Grapefruit League play begins with Sunday's 1:35 p.m. home game -- which will also be available on MLB.TV -- against the Twins, with right-hander Josh Beckett set to take the mound.
The art of getting acclimated to game action is always butterfly-inducing, whether you're a rookie trying to make the team or an established star like Pedroia.
"It's your first everything -- first ground ball, first double play," Pedroia said. "You're hitting the ball and seeing it for the first time.
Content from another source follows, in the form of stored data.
/-! ### Packed.lean -/

theorem State.reservePacket_kept (s : State) (d p q n : Nat) :
    ∀ t, (State.reservePacket s d p q n) = some t → t.1.kept = s.kept := by
  simp [State.reservePacket]
@[simp] theorem State.fillPacket_kept (s : State) (d p q ptr : Nat) (x : Word) (payload : List Word) :
    (State.fillPacket s d p q ptr x payload).kept = s.kept := by
  simp [State.fillPacket]
theorem State.putPacket_kept (s : State) (d p q : Nat) (x : Word) (payload : List Word) :
    ∀ t, (State.putPacket s d p q x payload) = some t → t.1.kept = s.kept := by
  intro t h
  unfold State.putPacket at h
  rw [Option.map_eq_some_iff] at h
  obtain ⟨y, h1, rfl⟩ := h
  exact (State.fillPacket_kept _ _ _ _ _ _ _).trans (State.reservePacket_kept _ _ _ _ _ _ h1)
@[simp] theorem State.dropPacket_kept (s : State) (d p q : Nat) :
    (State.dropPacket s d p q).kept = s.kept := by
  simp [State.dropPacket]
@[simp] theorem State.retype_kept (s : State) (d p q v type : Nat) :
    (State.retype s d p q v type).kept = s.kept := by
  simp [State.retype]
@[simp] theorem State.skipHead_kept (s : State) (d p q : Nat) :
    (State.skipHead s d p q).kept = s.kept := by
  simp [State.skipHead]
@[simp] theorem State.retirePacket_kept (s : State) (d p q v : Nat) :
    (State.retirePacket s d p q v).kept = s.kept := by
  simp [State.retirePacket]
@[simp] theorem State.ramCorrected_kept (s : State) (d p unit : Nat) (ls : List Nat) :
    (State.ramCorrected s d p unit ls).kept = s.kept := by
  unfold State.ramCorrected
  simp only []
  repeat' (first | (with_reducible rfl) | (intro _ _) | split | (simp; done) | (refine (foldl_kept ?_ _ _).trans ?_) | (refine (iter_kept ?_ _ _).trans ?_))
@[simp] theorem State.ramLost_kept (s : State) (d p unit code l : Nat) :
    (State.ramLost s d p unit code l).kept = s.kept := by
  simp [State.ramLost]
@[simp] theorem State.packetRead_kept (s : State) (d p q v : Nat) :
    (State.packetRead s d p q v).1.kept = s.kept := by
  unfold State.packetRead
  simp only []
  (repeat' split) <;> simp
@[simp] theorem State.discardAt_kept (s : State) (d l : Nat) :
    (State.discardAt s d l).kept = s.kept := by
  unfold State.discardAt
  simp only []
  repeat' (first | (with_reducible rfl) | (intro _ _) | split | (simp; done) | (refine (foldl_kept ?_ _ _).trans ?_) | (refine (iter_kept ?_ _ _).trans ?_))

/-! ### Txn.lean -/

@[simp] theorem State.copyFrame_kept (s : State) (cl off : Nat) (l : List Chr) :
    (State.copyFrame s cl off l).kept = s.kept := by
  unfold State.copyFrame
  repeat' (first | (with_reducible rfl) | (intro _ _) | split | (simp; done) | (refine (foldl_kept ?_ _ _).trans ?_) | (refine (iter_kept ?_ _ _).trans ?_))
@[simp] theorem State.takeSlot_kept (s : State) (c : CoreId) (d : Reg) (n : Nat) :
    (State.takeSlot s c d n).kept = s.kept := by
  unfold State.takeSlot
  simp only []
  (repeat' split) <;> simp
@[simp] theorem State.nextTaken_kept (s : State) (c : CoreId) (d : Reg) (n : Nat) :
    (State.nextTaken s c d n).kept = s.kept := by
  simp [State.nextTaken]
@[simp] theorem State.declare_kept (s : State) (c : CoreId) (n : Nat) (cs : List ClaimReg) (borrow : Bool) :
    (State.declare s c n cs borrow).kept = s.kept := by
  unfold State.declare
  simp only []
  repeat' (first | (with_reducible rfl) | (intro _ _) | split | (simp; done) | (refine (foldl_kept ?_ _ _).trans ?_) | (refine (iter_kept ?_ _ _).trans ?_))
@[simp] theorem State.evict_kept (s : State) (d p q n k : Nat) : (State.evict s d p q n k).kept = s.kept := by
  induction k generalizing s with
  | zero => unfold State.evict; with_reducible rfl
  | succ k ih =>
    unfold State.evict
    simp only []
    split
    · with_reducible rfl
    · rw [ih, State.updPort_kept, State.retirePacket_kept]
theorem State.placeResponse_kept (s : State) (d n : Nat) (body : List Octet) :
    ∀ t, State.placeResponse s d n body = some t → t.kept = s.kept := by
  intro t h
  unfold State.placeResponse at h
  simp only [] at h
  split at h
  · split at h
    · cases h; exact State.setSlot_kept _ _ _ _
    split at h
    · cases h; exact State.setSlot_kept _ _ _ _
    split at h
    · cases h
    · cases h; rw [State.setSlot_kept, State.updHost_kept]
  · split at h
    · cases h; exact State.setSlot_kept _ _ _ _
    split at h
    · cases h
    split at h
    · cases h
    · rename_i h1
      cases h
      rw [State.setSlot_kept, State.updPort_kept]
      exact (State.putPacket_kept _ _ _ _ _ _ _ h1).trans (State.evict_kept _ _ _ _ _ _)
@[simp] theorem State.putLine_kept (s : State) (d l : Nat) (chars : List Chr) (info : LineMeta) :
    (State.putLine s d l chars info).kept = s.kept := by
  simp [State.putLine]
@[simp] theorem State.releaseClaims_kept (s : State) (d n : Nat) : (State.releaseClaims s d n).kept = s.kept := by
  unfold State.releaseClaims
  simp only []
  rw [State.updSlot_kept, iter_kept, foldl_kept]
  · intro x q
    split
    · split
      · exact State.post_kept _ _
      · with_reducible rfl
    · with_reducible rfl
  · intro k x; exact State.updCluster_kept _ _ _
@[simp] theorem State.freeSlot_kept (s : State) (d n : Nat) :
    (State.freeSlot s d n).kept = s.kept := by
  unfold State.freeSlot
  simp only []
  (repeat' split) <;> simp
@[simp] theorem State.tryFree_kept (s : State) (d n : Nat) :
    (State.tryFree s d n).kept = s.kept := by
  unfold State.tryFree
  simp only []
  (repeat' split) <;> simp
@[simp] theorem State.letGo_kept (s : State) (c : CoreId) (n : Nat) :
    (State.letGo s c n).kept = s.kept := by
  simp [State.letGo]

/-! ### Strings.lean -/

@[simp] theorem State.saveString_kept (s : State) (c : CoreId) (i : Instr) (p : StrProg) :
    (State.saveString s c i p).kept = s.kept := by
  simp [State.saveString]

/-! ### Clock.lean -/

@[simp] theorem State.setTick_kept (s : State) (u : Nat) :
    (State.setTick s u).kept = s.kept := by
  unfold State.setTick
  try simp only []
  repeat' (first | (with_reducible rfl) | (intro _ _) | split | (simp; done) | (refine (foldl_kept ?_ _ _).trans ?_) | (refine (iter_kept ?_ _ _).trans ?_) | (grind [kept_mk, kept_eta, State.updDie_kept, State.updSdRegs_kept, foldl_kept, iter_kept]) | simp)
@[simp] theorem State.setTime_kept (s : State) (t : Pair) :
    (State.setTime s t).kept = s.kept := by
  unfold State.setTime
  simp only []
  (repeat' split) <;> simp
@[simp] theorem State.edgePassed_kept (s : State) :
    (State.edgePassed s).kept = s.kept := by
  simp [State.edgePassed]
@[simp] theorem State.stamp_kept (s : State) (port : Nat) :
    (State.stamp s port).1.kept = s.kept := by
  simp [State.stamp]
@[simp] theorem State.startHorizons_kept (s : State) :
    (State.startHorizons s).kept = s.kept := by
  unfold State.startHorizons
  try simp only []
  repeat' (first | (with_reducible rfl) | (intro _ _) | split | (simp; done) | (refine (foldl_kept ?_ _ _).trans ?_) | (refine (iter_kept ?_ _ _).trans ?_) | (grind [kept_mk, kept_eta, State.updDie_kept, State.updSd_kept, foldl_kept, iter_kept]) | simp)
@[simp] theorem State.openAdmission_kept (s : State) :
    (State.openAdmission s).kept = s.kept := by
  unfold State.openAdmission
  try simp only []
  repeat' (first | (with_reducible rfl) | (intro _ _) | split | (simp [kept_mk, kept_eta, State.updDie_kept, State.updPartn_kept, State.updSd_kept, State.updPwr_kept, State.startHorizons_kept, foldl_kept, iter_kept]; done) | (refine (foldl_kept ?_ _ _).trans ?_) | (refine (iter_kept ?_ _ _).trans ?_) | (grind [kept_mk, kept_eta, State.updDie_kept, State.updPartn_kept, State.updSd_kept, State.updPwr_kept, State.startHorizons_kept, foldl_kept, iter_kept]) | (simp only [kept_mk, kept_eta, State.updDie_kept, State.updPartn_kept, State.updSd_kept, State.updPwr_kept, State.startHorizons_kept, foldl_kept, iter_kept]))
@[simp] theorem State.tryAdmission_kept (s : State) :
    (State.tryAdmission s).kept = s.kept := by
  unfold State.tryAdmission
  simp only []
  (repeat' split) <;> simp
@[simp] theorem State.enterSd_kept (s : State) (st : SdSt) (source : BitVec 3) (which : Bool) (port : BitVec 6) :
    (State.enterSd s st source which port).kept = s.kept := by
  unfold State.enterSd
  simp only []
  (repeat' split) <;> simp
@[simp] theorem State.enterFree_kept (s : State) :
    (State.enterFree s).kept = s.kept := by
  simp [State.enterFree]
@[simp] theorem State.tryFreeRun_kept (s : State) :
    (State.tryFreeRun s).kept = s.kept := by
  unfold State.tryFreeRun
  simp only []
  (repeat' split) <;> simp
@[simp] theorem State.writeSetLo_kept (s : State) (v : Word) :
    (State.writeSetLo s v).kept = s.kept := by
  unfold State.writeSetLo
  (repeat' split) <;> simp
@[simp] theorem State.writeSetHi_kept (s : State) (v : Word) :
    (State.writeSetHi s v).kept = s.kept := by
  unfold State.writeSetHi
  (repeat' split) <;> simp

/-! ### Registers.lean -/

@[simp] theorem State.freeChars_kept (s : State) (n : Nat) : (s.freeChars n).1.kept = s.kept := by
  induction n generalizing s with
  | zero => rfl
  | succ n ih => unfold State.freeChars; exact ih _
@[simp] theorem State.ramFetch_kept (s : State) (d a n part unit code : Nat) :
    (State.ramFetch s d a n part unit code).1.kept = s.kept := by
  unfold State.ramFetch
  simp only []
  (repeat' split) <;> simp
@[simp] theorem State.ramWrite_kept (s : State) (d a : Nat) (l : List Chr) :
    (State.ramWrite s d a l).kept = s.kept := by
  unfold State.ramWrite
  (repeat' split) <;> simp
@[simp] theorem State.space2Read_kept (s : State) (off : Nat) :
    (State.space2Read s off).1.kept = s.kept := by
  unfold State.space2Read
  simp only []
  (repeat' split) <;> simp
@[simp] theorem State.hubMessage_kept (s : State) (c : Nat) (v : Word) :
    (State.hubMessage s c v).kept = s.kept := by
  simp [State.hubMessage]
@[simp] theorem State.space2Write_kept (s : State) (off : Nat) (v : Word) :
    (State.space2Write s off v).kept = s.kept := by
  unfold State.space2Write
  simp only []
  (repeat' split) <;> simp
All that stuff is weird, and the more reps you get, the more comfortable you get."
Perhaps the dawn of another exhibition season is a little more special for the Red Sox in this particular year, as they desperately want to turn the page from the disastrous finish of 2011.
And the Red Sox also get to christen their state-of-the-art Spring Training facility, JetBlue Park at Fenway South.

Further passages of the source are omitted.